Теперь же, уразумев своим собачьим умом, что именно сегодня вся компания двигается в путь, он не позволил никому проспать это событие.
Каэ проснулась оттого, что жесткий, похожий на терку язык принялся ожесточенно вылизывать ее руку, свесившуюся с края постели. Она моментально подскочила, потрепала пса и крохотным смерчиком, вполне даже симпатичным и не слишком разрушительным, помчалась к своему любимому бассейну с морской водой. Она обрушилась в свежую, крепко пахнущую солью и йодом зеленую воду и поплыла среди водорослей и мечущихся рыбок. Потом вынырнула где-то на середине и несколько минут блаженно лежала на спине, расставив руки и уткнувшись лицом в теплое и доброе небо.
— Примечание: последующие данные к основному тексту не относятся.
-- ==== Sys2Proof/Laws/State.lean ====
section
/-! SUPPORT. One lemma per field for each update of State: what an operation leaves unchanged, and what it writes. -/

namespace Sys2Proof.Machine

/-! ## setLane -/

@[simp] theorem State.setLane_inReset (s : State) (l : LaneId) (x : Lane) : (s.setLane l x).inReset = s.inReset := by cases l <;> rfl

@[simp] theorem State.setLane_time (s : State) (l : LaneId) (x : Lane) : (s.setLane l x).time = s.time := by cases l <;> rfl

@[simp] theorem State.setLane_merge (s : State) (l : LaneId) (x : Lane) : (s.setLane l x).merge = s.merge := by cases l <;> rfl

@[simp] theorem State.setLane_engine (s : State) (l : LaneId) (x : Lane) : (s.setLane l x).engine = s.engine := by cases l <;> rfl

@[simp] theorem State.setLane_pool (s : State) (l : LaneId) (x : Lane) : (s.setLane l x).pool = s.pool := by cases l <;> rfl

@[simp] theorem State.setLane_delivery (s : State) (l : LaneId) (x : Lane) : (s.setLane l x).delivery = s.delivery := by cases l <;> rfl

@[simp] theorem State.setLane_sub (s : State) (l : LaneId) (x : Lane) : (s.setLane l x).sub = s.sub := by cases l <;> rfl

@[simp] theorem State.setLane_slicer (s : State) (l : LaneId) (x : Lane) : (s.setLane l x).slicer = s.slicer := by cases l <;> rfl

@[simp] theorem State.setLane_table (s : State) (l : LaneId) (x : Lane) : (s.setLane l x).table = s.table := by cases l <;> rfl

@[simp] theorem State.setLane_mgmt (s : State) (l : LaneId) (x : Lane) : (s.setLane l x).mgmt = s.mgmt := by cases l <;> rfl

@[simp] theorem State.setLane_stats (s : State) (l : LaneId) (x : Lane) : (s.setLane l x).stats = s.stats := by cases l <;> rfl

@[simp] theorem State.setLane_pending (s : State) (l : LaneId) (x : Lane) : (s.setLane l x).pending = s.pending := by cases l <;> rfl

/-! ## report -/

@[simp] theorem State.report_inReset (s : State) (f : Stats → Stats) : (s.report f).inReset = s.inReset := rfl

@[simp] theorem State.report_time (s : State) (f : Stats → Stats) : (s.report f).time = s.time := rfl

@[simp] theorem State.report_laneA (s : State) (f : Stats → Stats) : (s.report f).laneA = s.laneA := rfl

@[simp] theorem State.report_laneB (s : State) (f : Stats → Stats) : (s.report f).laneB = s.laneB := rfl

@[simp] theorem State.report_merge (s : State) (f : Stats → Stats) : (s.report f).merge = s.merge := rfl

@[simp] theorem State.report_engine (s : State) (f : Stats → Stats) : (s.report f).engine = s.engine := rfl

@[simp] theorem State.report_pool (s : State) (f : Stats → Stats) : (s.report f).pool = s.pool := rfl

@[simp] theorem State.report_delivery (s : State) (f : Stats → Stats) : (s.report f).delivery = s.delivery := rfl

@[simp] theorem State.report_sub (s : State) (f : Stats → Stats) : (s.report f).sub = s.sub := rfl

@[simp] theorem State.report_slicer (s : State) (f : Stats → Stats) : (s.report f).slicer = s.slicer := rfl

@[simp] theorem State.report_table (s : State) (f : Stats → Stats) : (s.report f).table = s.table := rfl

@[simp] theorem State.report_mgmt (s : State) (f : Stats → Stats) : (s.report f).mgmt = s.mgmt := rfl

@[simp] theorem State.report_pending (s : State) (f : Stats → Stats) : (s.report f).pending = s.pending := rfl

/-! ## returnRx -/

@[simp] theorem State.returnRx_inReset (s : State) (n : Nat) : (s.returnRx n).inReset = s.inReset := rfl

@[simp] theorem State.returnRx_time (s : State) (n : Nat) : (s.returnRx n).time = s.time := rfl

@[simp] theorem State.returnRx_laneA (s : State) (n : Nat) : (s.returnRx n).laneA = s.laneA := rfl

@[simp] theorem State.returnRx_laneB (s : State) (n : Nat) : (s.returnRx n).laneB = s.laneB := rfl

@[simp] theorem State.returnRx_merge (s : State) (n : Nat) : (s.returnRx n).merge = s.merge := rfl

@[simp] theorem State.returnRx_engine (s : State) (n : Nat) : (s.returnRx n).engine = s.engine := rfl

@[simp] theorem State.returnRx_delivery (s : State) (n : Nat) : (s.returnRx n).delivery = s.delivery := rfl

@[simp] theorem State.returnRx_sub (s : State) (n : Nat) : (s.returnRx n).sub = s.sub := rfl

@[simp] theorem State.returnRx_slicer (s : State) (n : Nat) : (s.returnRx n).slicer = s.slicer := rfl

@[simp] theorem State.returnRx_table (s : State) (n : Nat) : (s.returnRx n).table = s.table := rfl

@[simp] theorem State.returnRx_mgmt (s : State) (n : Nat) : (s.returnRx n).mgmt = s.mgmt := rfl

@[simp] theorem State.returnRx_stats (s : State) (n : Nat) : (s.returnRx n).stats = s.stats := rfl

@[simp] theorem State.returnRx_pending (s : State) (n : Nat) : (s.returnRx n).pending = s.pending := rfl

/-! ## returnTx -/

@[simp] theorem State.returnTx_inReset (s : State) (n : Nat) : (s.returnTx n).inReset = s.inReset := rfl

@[simp] theorem State.returnTx_time (s : State) (n : Nat) : (s.returnTx n).time = s.time := rfl

@[simp] theorem State.returnTx_laneA (s : State) (n : Nat) : (s.returnTx n).laneA = s.laneA := rfl

@[simp] theorem State.returnTx_laneB (s : State) (n : Nat) : (s.returnTx n).laneB = s.laneB := rfl

@[simp] theorem State.returnTx_merge (s : State) (n : Nat) : (s.returnTx n).merge = s.merge := rfl

@[simp] theorem State.returnTx_engine (s : State) (n : Nat) : (s.returnTx n).engine = s.engine := rfl

@[simp] theorem State.returnTx_delivery (s : State) (n : Nat) : (s.returnTx n).delivery = s.delivery := rfl

@[simp] theorem State.returnTx_sub (s : State) (n : Nat) : (s.returnTx n).sub = s.sub := rfl

@[simp] theorem State.returnTx_slicer (s : State) (n : Nat) : (s.returnTx n).slicer = s.slicer := rfl

@[simp] theorem State.returnTx_table (s : State) (n : Nat) : (s.returnTx n).table = s.table := rfl

@[simp] theorem State.returnTx_mgmt (s : State) (n : Nat) : (s.returnTx n).mgmt = s.mgmt := rfl

@[simp] theorem State.returnTx_stats (s : State) (n : Nat) : (s.returnTx n).stats = s.stats := rfl

@[simp] theorem State.returnTx_pending (s : State) (n : Nat) : (s.returnTx n).pending = s.pending := rfl

/-! ## setMrec -/

@[simp] theorem State.setMrec_inReset (s : State) (k : Nat) (r : MergeRec) : (s.setMrec k r).inReset = s.inReset := rfl

@[simp] theorem State.setMrec_time (s : State) (k : Nat) (r : MergeRec) : (s.setMrec k r).time = s.time := rfl

@[simp] theorem State.setMrec_laneA (s : State) (k : Nat) (r : MergeRec) : (s.setMrec k r).laneA = s.laneA := rfl

@[simp] theorem State.setMrec_laneB (s : State) (k : Nat) (r : MergeRec) : (s.setMrec k r).laneB = s.laneB := rfl

@[simp] theorem State.setMrec_engine (s : State) (k : Nat) (r : MergeRec) : (s.setMrec k r).engine = s.engine := rfl

@[simp] theorem State.setMrec_pool (s : State) (k : Nat) (r : MergeRec) : (s.setMrec k r).pool = s.pool := rfl

@[simp] theorem State.setMrec_delivery (s : State) (k : Nat) (r : MergeRec) : (s.setMrec k r).delivery = s.delivery := rfl

@[simp] theorem State.setMrec_sub (s : State) (k : Nat) (r : MergeRec) : (s.setMrec k r).sub = s.sub := rfl

@[simp] theorem State.setMrec_slicer (s : State) (k : Nat) (r : MergeRec) : (s.setMrec k r).slicer = s.slicer := rfl

@[simp] theorem State.setMrec_table (s : State) (k : Nat) (r : MergeRec) : (s.setMrec k r).table = s.table := rfl

@[simp] theorem State.setMrec_mgmt (s : State) (k : Nat) (r : MergeRec) : (s.setMrec k r).mgmt = s.mgmt := rfl

@[simp] theorem State.setMrec_stats (s : State) (k : Nat) (r : MergeRec) : (s.setMrec k r).stats = s.stats := rfl

@[simp] theorem State.setMrec_pending (s : State) (k : Nat) (r : MergeRec) : (s.setMrec k r).pending = s.pending := rfl

/-! ## send -/

@[simp] theorem State.send_inReset (s : State) (it : Item) : (s.send it).inReset = s.inReset := rfl

@[simp] theorem State.send_time (s : State) (it : Item) : (s.send it).time = s.time := rfl

@[simp] theorem State.send_laneA (s : State) (it : Item) : (s.send it).laneA = s.laneA := rfl

@[simp] theorem State.send_laneB (s : State) (it : Item) : (s.send it).laneB = s.laneB := rfl

@[simp] theorem State.send_merge (s : State) (it : Item) : (s.send it).merge = s.merge := rfl

@[simp] theorem State.send_pool (s : State) (it : Item) : (s.send it).pool = s.pool := rfl

@[simp] theorem State.send_delivery (s : State) (it : Item) : (s.send it).delivery = s.delivery := rfl

@[simp] theorem State.send_sub (s : State) (it : Item) : (s.send it).sub = s.sub := rfl

@[simp] theorem State.send_slicer (s : State) (it : Item) : (s.send it).slicer = s.slicer := rfl

@[simp] theorem State.send_table (s : State) (it : Item) : (s.send it).table = s.table := rfl

@[simp] theorem State.send_mgmt (s : State) (it : Item) : (s.send it).mgmt = s.mgmt := rfl

@[simp] theorem State.send_stats (s : State) (it : Item) : (s.send it).stats = s.stats := rfl

@[simp] theorem State.send_pending (s : State) (it : Item) : (s.send it).pending = s.pending := rfl

/-! ## passSlice -/

@[simp] theorem State.passSlice_inReset (s : State) (sl : Slice) (p : Path) (g : Bool) : (s.passSlice sl p g).inReset = s.inReset := rfl

@[simp] theorem State.passSlice_time (s : State) (sl : Slice) (p : Path) (g : Bool) : (s.passSlice sl p g).time = s.time := rfl

@[simp] theorem State.passSlice_laneA (s : State) (sl : Slice) (p : Path) (g : Bool) : (s.passSlice sl p g).laneA = s.laneA := rfl

@[simp] theorem State.passSlice_laneB (s : State) (sl : Slice) (p : Path) (g : Bool) : (s.passSlice sl p g).laneB = s.laneB := rfl

@[simp] theorem State.passSlice_merge (s : State) (sl : Slice) (p : Path) (g : Bool) : (s.passSlice sl p g).merge = s.merge := rfl

@[simp] theorem State.passSlice_pool (s : State) (sl : Slice) (p : Path) (g : Bool) : (s.passSlice sl p g).pool = s.pool := rfl

@[simp] theorem State.passSlice_delivery (s : State) (sl : Slice) (p : Path) (g : Bool) : (s.passSlice sl p g).delivery = s.delivery := rfl

@[simp] theorem State.passSlice_sub (s : State) (sl : Slice) (p : Path) (g : Bool) : (s.passSlice sl p g).sub = s.sub := rfl

@[simp] theorem State.passSlice_slicer (s : State) (sl : Slice) (p : Path) (g : Bool) : (s.passSlice sl p g).slicer = s.slicer := rfl

@[simp] theorem State.passSlice_table (s : State) (sl : Slice) (p : Path) (g : Bool) : (s.passSlice sl p g).table = s.table := rfl

@[simp] theorem State.passSlice_mgmt (s : State) (sl : Slice) (p : Path) (g : Bool) : (s.passSlice sl p g).mgmt = s.mgmt := rfl

@[simp] theorem State.passSlice_pending (s : State) (sl : Slice) (p : Path) (g : Bool) : (s.passSlice sl p g).pending = s.pending := rfl

/-! ## discardSlice -/

@[simp] theorem State.discardSlice_inReset (s : State) (k : Nat) (r : DiscardReason) : (s.discardSlice k r).inReset = s.inReset := rfl

@[simp] theorem State.discardSlice_time (s : State) (k : Nat) (r : DiscardReason) : (s.discardSlice k r).time = s.time := rfl

@[simp] theorem State.discardSlice_laneA (s : State) (k : Nat) (r : DiscardReason) : (s.discardSlice k r).laneA = s.laneA := rfl

@[simp] theorem State.discardSlice_laneB (s : State) (k : Nat) (r : DiscardReason) : (s.discardSlice k r).laneB = s.laneB := rfl

@[simp] theorem State.discardSlice_merge (s : State) (k : Nat) (r : DiscardReason) : (s.discardSlice k r).merge = s.merge := rfl

@[simp] theorem State.discardSlice_engine (s : State) (k : Nat) (r : DiscardReason) : (s.discardSlice k r).engine = s.engine := rfl

@[simp] theorem State.discardSlice_pool (s : State) (k : Nat) (r : DiscardReason) : (s.discardSlice k r).pool = s.pool := rfl

@[simp] theorem State.discardSlice_delivery (s : State) (k : Nat) (r : DiscardReason) : (s.discardSlice k r).delivery = s.delivery := rfl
Однако она хорошо помнила, что сегодня эта прекрасная процедура должна быть сокращена до минимума, и поплыла к краю бассейна. Тод стоял на сухом и безопасном месте и отчаянно лаял, призывая хозяйку поскорее вылезать из мокрой неуютной воды. Пес был лохматый, ему было жарко на солнце, но купаться он не любил и делал это крайне неохотно, когда нужда заставляла.
Нингишзида уже торопился навстречу своей богине по зеленой траве, расцвеченной яркими пятнами цветов. Он был грустен и взволнован: через час с небольшим его повелительница должна была снова покинуть свою страну, и он плохо представлял себе, как будет жить без нее. Единственное, что немного утешало его, – это обещание Барнабы на сей раз расстараться для общего дела.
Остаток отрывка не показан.